Devising convolutional neural networks (CNN) that can run efficiently on resource-constrained edge devices has attracted several researchers. Current state-of-the-art efficient architecture designs are mainly structured to reduce the overparameterization of CNNs [25, 16] . A common design choice is to reduce the FLOPs and parameters of a network by factorizing convolutional layers [18, 32, 28, 41] , using a separable depth-wise convolution, into two components: (1) spatial fusion, where each spatial channel is convolved independently by a depth-wise convolution; and (2) channel fusion, where all the spatial channels are linearly combined by 1 × 1-convolutions, known as point-wise convolution. During spatial fusion, the network learns features from the spatial planes and during channel fusion the network learns relations between these features across channels. This is often implemented using 3 × 3 filters for the spatial fusion, and 1 × 1 filters for the channel fusion. Inspecting the computational profile of these networks at inference time reveals that the computational burden of the spatial fusion is relatively negligible compared to that of the channel fusion. In fact, the computational complexity of the point-wise convolutions in the channel fusion is quadratic in the number of channels (O(n 2 ) where n is the number of channels).

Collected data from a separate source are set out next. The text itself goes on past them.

-- ==== Sys2Proof/Machine/Frame.lean ====
section
/-! DEFINITION. The frame event (R21, Table 1.4): commits, gates, fences, synchronisers, converters, the light stage, the
start of composition, SOW and TENURE, and what a pair does at it; phase steps (R128 to R131) and the slate's triggers (R146,
R148, R149). -/

namespace Sys2Proof.Machine

open Sys2Proof

/-! ### The raster -/

/-- |e| exceeds V_a line periods (R130). -/
def bigStep (c : CanvasCfg) (e : Int) : Bool :=
  decide (c.va * (sec * c.rateDen) < e.natAbs * ((c.h + c.vb) * c.rateNum))

/-- The CFN becomes N (R18). -/
def cfnAdvances (fe n : Nat) (p : Part) : Part :=
  (p.updFr fun f => { f with cfn := n, first := false, lastFe := fe, stepFrame := false, moved := false }).updComp fun c =>
    { c with prevStep := p.fr.stepFrame }

/-- A phase step due in this frame is absorbed (R128 to R130). -/
def absorbStep (p : Part) : Part :=
  match p.fr.step with
  | none => p
  | some (e, m) =>
    if p.fr.cfn < m then p
    else
      let big := bigStep p.cfg.canvas e
      let q := p.updFr fun f => { f with
        origin := f.origin + e, step := none, moved := decide (e ≠ 0), lastStep := e, stepFrame := big }
      if big then raise evStepFrame 0 0 (count blkCanvas 0 1 q) else count blkCanvas 0 0 q

/-! ### What a commit changes -/

/-- A command of a commit takes effect; one that no longer fits changes nothing. -/
def applyLenient (n : Nat) (c : Cfg) (x : ConfigCmd) : Cfg :=
  match applyCmd n c x with
  | .ok d => d
  | .error _ => c

/-- Streams that a commit binds or rebinds. -/
def rebinds (cmds : List ConfigCmd) : List Nat :=
  cmds.filterMap fun x => match x with
    | .streamSdi n _ _ _ => some n
    | .streamIp n _ => some n
    | _ => none

/-- A stream bound or rebound starts with empty slots and SEQ 1 (Table 2.8); an unbound one holds nothing. -/
def streamsApplied (old : Cfg) (cmds : List ConfigCmd) (p : Part) : Part :=
  let gone := old.boundStreams.filter fun n => !(p.cfg.stream n).bound
  let p1 := gone.foldl (fun q n => updStream n (fun _ => {}) q) p
  let p2 := (rebinds cmds).foldl (fun q n =>
    if (q.cfg.stream n).bound then updStream n (fun _ => { running := true }) q else q) p1
  p.cfg.boundStreams.foldl (fun q n =>
    if (old.stream n).par.fenceGroup = (q.cfg.stream n).par.fenceGroup then q
    else updStream n (fun x => { x with hasTag := false, unfenced := false, rejoin := none, untagged := 0, fences := [] }) q) p2

/-- Fence groups that were removed or are new start without a tag. -/
def groupsApplied (old : Cfg) (p : Part) : Part :=
  (old.groups.keys ++ p.cfg.groups.keys).eraseDups.foldl (fun q g => if old.groups.has g == q.cfg.groups.has g then q else updGroupRt g (fun _ => {}) q) p

/-- A converter starts when its binding commits (R86); the four further slots go with the binding (R53). -/
def convertersApplied (old : Cfg) (p : Part) : Part :=
  let p1 := (List.range 8).foldl (fun q k =>
    if (old.conv k).stream = (q.cfg.conv k).stream then q else frcRestart k q) p
  p1.cfg.boundStreams.foldl (fun q n =>
    if (old.convOf n).isSome && (q.cfg.convOf n).isNone then
      updStream n (fun x => { x with
        slots := x.slots.filter fun e => e.1 < 4
        choice := x.choice.filter (· < 4)
        writing := x.writing.filter (· < 4) }) q
    else q) p1

/-- Resend marks of tiles whose type is loaded, or whose dither changes (R167, Table 5.4). -/
def typesApplied (old : Cfg) (cmds : List ConfigCmd) (p : Part) : Part :=
  let seed := decide (old.light.seed ≠ p.cfg.light.seed)
  setMarks (fun _ _ e => seed || cmds.any fun x => match x with | .typeLoad k _ => k == e.type | _ => false) p

/-- The offset of the raster, with the step that waits, from its reference's alignment points after a change of rate, or the
change of phase (R126 to R128, R258, R260; log entry 68). -/
def rasterApplied (fe : Nat) (old : Cfg) (p : Part) : Part :=
  let a := old.canvas
  let b := p.cfg.canvas
  if a.rateNum ≠ b.rateNum ∨ a.rateDen ≠ b.rateDen then
    let q := p.updFr fun f => { f with origin := (fe : Int), originCfn := f.cfn }
    match p.tb.align, p.tb.slot with
    | some x, some k => reportStep ((x : Int) - delayUnits (p.cfg.slot k) + phaseUnits b - fe - (p.fr.step.map (·.1)).getD 0) q
    | _, _ => q
  else if a.phase ≠ b.phase then reportStep (phaseUnits b - phaseUnits a) p
  else p

/-- LOWLAT_SET enters or leaves low-latency mode, or moves the phase for a new lead stream or lag (R30, R31, R128). -/
def lowlatApplied (old : Cfg) (cmds : List ConfigCmd) (p : Part) : Part :=
  if cmds.any fun x => match x with | .lowlatSet _ => true | _ => false then
    if p.cfg.lowlat.enable && !p.comp.lowlat then enterLowlat p
    else if !p.cfg.lowlat.enable && p.comp.lowlat then leaveLowlat p
    else if p.comp.lowlat && (old.lowlat.lead != p.cfg.lowlat.lead || old.lowlat.lag != p.cfg.lowlat.lag) then moveLowlat p
    else p
  else p

/-- SLATE_CLEAR ends the automatic trigger (R148); a changed pin trigger starts afresh. -/
def slateApplied (old : Cfg) (cmds : List ConfigCmd) (p : Part) : Part :=
  let clear := cmds.any fun x => match x with | .slateClear => true | _ => false
  let pin := decide (old.slate.pin ≠ p.cfg.slate.pin)
  p.updComp fun c => { c with slate := { c.slate with
    autoOn := c.slate.autoOn && !clear
    pinOn := c.slate.pinOn && !pin
    pinLeft := if pin then none else c.slate.pinLeft } }

/-- Monitor outputs that are switched off hold nothing; a PTP change starts the slave afresh. -/
def outputsApplied (old : Cfg) (p : Part) : Part :=
  let p1 := p.updComp fun c => { c with mon := c.mon.filter fun e => (p.cfg.mon.getD e.1 {}).enable }
  if old.ptp = p.cfg.ptp then p1 else updPtp (fun _ => {}) p1

/-- What applied commands do besides standing in the configuration. -/
def configApplied (fe : Nat) (old : Cfg) (cmds : List ConfigCmd) (p : Part) : Part :=
  let p1 := convertersApplied old (groupsApplied old (streamsApplied old cmds p))
  let p2 := (old.furrows.keys ++ p1.cfg.furrows.keys).eraseDups.foldl (furrowApplied fe old) (typesApplied old cmds p1)
  let p3 := if old.latchUs = p2.cfg.latchUs then p2 else setLatchAll p2
  let p4 := membershipChange old p3.cfg (tbApplied old p3)
  slateApplied old cmds (lowlatApplied old cmds (rasterApplied fe old (outputsApplied old p4)))

/-- A commit stands in the configuration from frame `n` on, and its final reply is computed (R116, R120, R305).  A clip it
starts counts from its apply CFN, gated or not (R101). -/
def commitStands (n : Nat) (p : Part) (x : Commit) : Part :=
  let q := p.updTxn fun t => { t with commits := t.commits.filter fun y => y.jseq != x.jseq }
  let r := (q.updCfg fun c => x.cmds.foldl (fun c y => applyLenient x.apply c y.cmd) c).updHrt fun h => { h with tableSet := !h.tableSet }
  if x.owes then finalCommit x.tag stOk n [] r else r

/-- Step 2: sealed commits and loads apply (R21, R23, R158). -/
def commitsApply (fe : Nat) (p : Part) : Part :=
  let n := p.fr.cfn
  let due := p.txn.commits.filter fun x => x.gate.isNone && decide (x.apply ≤ n)
  let q := due.foldl (commitStands n) p
  let r := if due.isEmpty then q else configApplied fe p.cfg (due.flatMap fun x => x.cmds.map (·.cmd)) q
  supplyFixed (supplyFrameEvent fe (loadsApply r))

/-! ### Gates -/

/-- A gated commit leaves with a final reply (Table 4.11, R122). -/
def gateLeaves (x : Commit) (st cfn : Nat) (p : Part) : Part :=
  let q := p.updTxn fun t => { t with commits := t.commits.filter fun y => y.jseq != x.jseq }
  if x.owes then finalCommit x.tag st cfn [] q else q

/-- The fence decision leaves the group's tag equal to T or newer (R122). -/
def gateMet (p : Part) (g : Gate) : Bool :=
  let r := p.groupRt g.group
  r.seen && (r.curG == g.tag || serialNewer 32 r.curG.toNat g.tag.toNat)

/-- A gate opens at this frame: the primary journals it, every head applies the commit (R120, R122). -/
def gateOpens (p : Part) (x : Commit) : Part :=
  let n := p.fr.cfn
  let q := commitStands n (writeJournal n x.txn x.tag (.gateOpen x.jseq) p) x
  q.updPair fun y => { y with gatesOpened := (y.gatesOpened.filter fun e => e.1 == n) ++ [(n, x.jseq)] }

/-- A commit whose gate may open now: from its apply CFN on; on a standby one that the journal opened earlier opens too. -/
def gateDue (p : Part) (x : Commit) : Bool :=
  match x.gate with
  | some g => decide (x.apply ≤ p.fr.cfn) && decide (p.fr.cfn ≤ x.apply + g.deadline) && gateMet p g ||
      p.pair.peerGates.any fun e => e.2 == x.jseq && decide (e.1 < p.fr.cfn)
  | none => false

/-- A gated commit at the end of its deadline (R122). -/
def gateExpired (p : Part) (x : Commit) : Bool := (x.gate.map fun g => decide (x.apply + g.deadline ≤ p.fr.cfn)).getD false

/-- The withdrawal of a gated commit at its deadline (R122), which the primary journals (R120). -/
def gateTimesOut (p : Part) (x : Commit) : Part :=
  match x.gate with
  | some g =>
    let f := x.apply + g.deadline
    raise evGateTimeout 0 g.group (gateLeaves x stTimeout f (writeJournal f x.txn x.tag (.withdraw x.jseq) p))
  | none => p

/-- A withdrawal that the journal brought a standby names the frame at which the deadline ends (R120, R122). -/
def deadlineEnds (p : Part) (x : Commit) : Bool :=
  p.pair.role == .standby && ((x.gate.map fun g => x.withdraw == some (x.apply + g.deadline)).getD false)

/-- A gated commit withdrawn from this frame or an earlier one goes (Table 4.11). -/
def gateWithdrawn (p : Part) (x : Commit) : Part :=
  if deadlineEnds p x then gateTimesOut p x else gateLeaves x stSuperseded (x.withdraw.getD 0) p

/-- Every gated commit whose withdrawal has come. -/
def gatesWithdraw (p : Part) : Part :=
  (p.txn.commits.filter fun x => x.gate.isSome && (x.withdraw.map fun f => decide (f ≤ p.fr.cfn)).getD false).foldl gateWithdrawn p

/-- Step 3 for the gated commits, after the fence decisions; a standby keeps what it started from (R288), and withdraws
nothing by its own decision (R120). -/
def gatesStep (p : Part) : Part :=
  let p0 := if p.pair.role = .standby then
      p.updPair fun y => { y with undo := some (p.fr.cfn, p.cfg, p.txn.commits) } else p
  let p1 := (p0.txn.commits.filter (gateDue p0)).foldl gateOpens p0
  if p.pair.role = .standby then p1 else (p1.txn.commits.filter (gateExpired p1)).foldl gateTimesOut p1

These expensive point-wise convolutions during channel fusion are the main focus of this paper. The point-wise convolutions form a fully connected structure between neurons and can be efficiently implemented using a matrix multiplication. The literature on efficient matrix multiplication suggests imposing a structure over this matrix. Low-rank [22] or circulant [2, 9] structures are few examples of structures that offer efficiencies in matrix multiplication. In the context of representing point-wise convolutions in a neural network, an ideal structure, we argue, should have the following properties. First, the structure should not impose significant limitations on the capacity of the network. In other words, an ideal structure should maintain high information flow through the network; This can be thought of as having a large bottleneck size 1 . Second, the structure should offer efficiency gains; this is often done by minimizing the FLOPS; in our case, this translates into having fewer edges in the network's graph. Finally, in an ideal network structure, there should be at least one path from every input node to all output nodes. This enables the cross talk across channels during the fusion and without this property some input nodes may not receive crucial signals during the back propagation.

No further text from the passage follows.